Moving onto the Spiced, in the glass this rum is darker than the golden offering from Matugga and remains similar in thickness. On the nose I get notes of orange peel, grass, a slight appearance of treacle and raisins. I was expecting a spicier nose, but that’s not a bad thing. On my first taste I get vanilla and liquorish at the start. It is very warming and again very smooth. It is smoother than the golden rum variety of Matugga. The end of the rum leaves a spicy feeling around the tongue and the throat which could be mistaken for a burn, but on closer inspection and multiple tastes, I can confirm it’s a peppery and cinnamon finish rather than a burn in my opinion. The orange peel smelt on the nose comes in once the rum has sat for a short period, as does the treacle. The liquorish taste also dulls having sat for a few minutes and yet the spicy and sweet flavours remain at the finish.

From the indulgence session I know that these rums make excellent bases for cocktails.
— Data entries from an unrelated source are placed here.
-- ==== Sys2Proof/Machine/Context.lean ====
section
/-! DEFINITION. The halt line and the stop records (spec/15 R303 to R305; spec/08 R209; spec/06 R160; spec/17 R344), the
save and the restore of a context (R308, R309; spec/10 R233), its end (R299). -/

namespace Sys2Proof.Machine

/-! ### Fixed-latency results whose write hc has come (R66, R68) -/

/-- Puts a result in order of its write hc, then of its bundle. -/
def insertWrite (w : PendWrite) : List PendWrite → List PendWrite
  | [] => [w]
  | v :: r => if w.due < v.due || (w.due == v.due && decide (w.order < v.order)) then w :: v :: r else v :: insertWrite w r

/-- A result is written; what its register held is noted for the reads that R74 leaves open
(log 12: DESIGN CHOICE). -/
def writeNoted (x : Task) (w : PendWrite) : Task :=
  let y := writeDest x w.dest w.val
  match w.dest.reg with
  | some r => { y with recent := tmod [] x.recent (Reg.key r) ((w.pos, regValue x r) :: ·) }
  | none => y

/-- The task after every result whose write hc has come is written, equal write hc in bundle order (R68). -/
def writeDue (hc : Nat) (x : Task) : Task :=
  let ws := (x.pend.filter fun w => w.due ≤ hc).foldl (fun l w => insertWrite w l) []
  let y := ws.foldl (fun x w => writeNoted x w) x
  { y with pend := x.pend.filter fun w => hc < w.due }

/-! ### The halt line reaches a tile (R303 to R305) -/

/-- A task slot stops: results whose write hc lies later stay in its pending-write list with the latency that remains
(R304); a pre-emption request ends (R305). A bound task leaves the bound state (R228). -/
def stopTask (s : State) (t k : Nat) : State :=
  let x := taskOf s t k
  if !x.st.occupied || x.st == .stopped then s
  else
    let s := if (tileOf s t).issuing = some k then updTile s t fun y => { y with issuing := none, freedAt := s.hc } else s
    let s := updTask s t k fun x =>
      let x := writeDue s.hc x
      { x with st := .stopped, stSave := x.st, preq := false, stall := none,
               pend := x.pend.map fun w => { w with due := w.due - s.hc } }
    match x.gid with
    | some g => refreshGroup s g
    | none => s

/-- The stop record of a copy command (R209): its resume offset, with the bytes on their way to global memory; a returning
atomic that was sent stays outstanding. Slots that it was
filling or evicting are lost, and nothing that landed in one is left (R170). -/
def stopCmd (c : CopyCmd) : CopyCmd :=
  if c.st = .queued || c.sent then c
  else
    let landed := if c.claimed.isEmpty then c.landed else 0
    { c with st := .queued, fetched := landed, landed := landed, bytes := if c.dsp = 0 then c.bytes else [], claimed := [],
             prog := if 1 ≤ c.op && c.claimed.isEmpty then c.prog else [], part := if c.claimed.isEmpty then c.part else [],
             poison := c.poison || c.evict, lat := if c.evict then tset c.lat 0 (setBit (latchIn c.lat 0) 21 false) else c.lat }

/-- The copy engines of a tile stop, and their hints are dropped (R207, R209). -/
def stopCopies (s : State) (t : Nat) : State :=
  [0, 1, 2, 3].foldl (fun s e =>
    let g : CopyEng := tget {} (tileOf s t).cpy e
    let s := g.cmds.foldl (fun s c =>
      let s := c.claimed.foldl (fun s v => loseSlot s v.1 v.2) s
      match evictingSlot (tileOf s t) e c with
      | some v => loseSlot s t v
      | none => s) s
    let s := match g.hint.bind (·.slot) with
      | some slot => loseSlot s t slot
      | none => s
    updTile s t fun x => { x with cpy := tmod {} x.cpy e fun (g : CopyEng) =>
      { g with cmds := g.cmds.map stopCmd, hint := none } }) s

/-- An abandoned cube operation as its record holds it: its trigger's snapshot (R160). -/
def abandonedOp (o : CubeOp) : CubeOp :=
  { n := o.n, trig := o.trig, origin := o.origin, task := o.task, snap := o.snap, st := .abandoned, pass := o.pass,
    passes := o.passes, layers := o.layers, marks := o.marks, entry := o.entry, addr := o.addr,
    acceptedAt := o.acceptedAt, after := o.after }

/-- Whether a halt abandons an operation: one before draining, and a drain whose tile has lost its path (R160, R365). -/
def haltDrops (s : State) (t : Nat) (o : CubeOp) : Bool := o.st.early || o.st == .draining && drainLost s t o

/-- The cube abandons the operations that a halt ends; a later pass comes again from its predecessor (R136, R160). -/
def stopCube (s : State) (t : Nat) : State :=
  let ops := (tileOf s t).cubeOps
  let early := ops.filter (haltDrops s t)
  let keep := ops.filter fun o => !haltDrops s t o || !(early.any (fun p => p.trig == o.trig && decide (p.pass < o.pass)))
  let kept := keep.map fun o => if haltDrops s t o then abandonedOp o else o
  let s := early.foldl (fun s o => loseSlots s t (opSlots (tileOf s t) o)) s
  updTile s t fun x => { x with cubeOps := kept }

/-- The stop records of a tile, by unit kind, are stamped with the timestamp counter at the stop (R303, R306). -/
def stampStops (x : Tile) (ts : Nat) : Tile :=
  { x with stamps := (List.range 12).foldl (fun m u =>
      if (m.any fun e => e.1 == u) || (decide (u < 4) && !(tget ({} : Task) x.tasks u).st.occupied) then m else tset m u ts) x.stamps }

/-- The stamp of a unit's stop record, in the order of R306. -/
def stopStamp (s : State) (t u : Nat) : Nat × Nat := (tget 0 (tileOf s t).stamps u, unitId t u)

/-- Every agent of a tile stops (R303). -/
def stopTile (s : State) (t : Nat) : State :=
  let s := [0, 1, 2, 3].foldl (fun s k => stopTask s t k) s
  let s := stopCube (stopCopies s t) t
  updTile s t fun x => stampStops { x with hints := [] } s.ts

/-- HALT_LINE_ARRIVAL: from this hc on no slot queue of the tile issues a word of the context, and every engine stops
with its record (R303 to R305). -/
def execHaltLineArrival (c t : Nat) (s : State) : Host.Outcome State Fault Refusal :=
  whenever ((ctxOf s c).st == .halting && (ctxOf s c).haltTiles.contains t) s fun s =>
    let s := stopTile s t
    updCtx s c fun x => { x with haltTiles := x.haltTiles.filter (· != t) }

/-! ### Closing the records (R209, R303, R344) -/

/-- The tile of a sender. -/
def Sender.onTile (t : Nat) : Sender → Bool
  | .slot t' _ _ | .engine t' _ _ | .port t' _ => t' == t
  | .walk _ | .device => false

/-- Whether an answer that an agent of a tile awaits is still to come; a load's is not waited for (R303). -/
def answerOpen (s : State) (t : Nat) : Bool := s.peers.any fun p => p.2.waiting.any fun w =>
  w.sender.onTile t && (match w.sender with
    | .slot _ k n => !(taskOf s t k).gacc.any fun a => a.n == n && a.load
    | _ => true)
Matugga’s website gives a list of different cocktails they recommend which can be found here. Fruity concoctions definitely work well in bringing out the flavours of this rum. I haven’t yet but I would like to try this rum in a more citrus type cocktail to see how the flavours interact with those more citrus elements. I think the spiced rum may thrive here.

Overall these rums are surprising for what they are. Both are relatively young and yet seem to be smooth enough to sip. I personally wouldn’t sip the golden as it’s a bit too harsh for my taste but I can see how many people would. The spiced on the other hand I feel has less of a punch to it, making it easier to sip. But I am very excited to see what a few more years of aging leads to with Matugga but this must be done ‘slowly slowly’ which in Swahili is ‘Pole Pole Ndio Mwendo.’ As always, good things come to those who wait!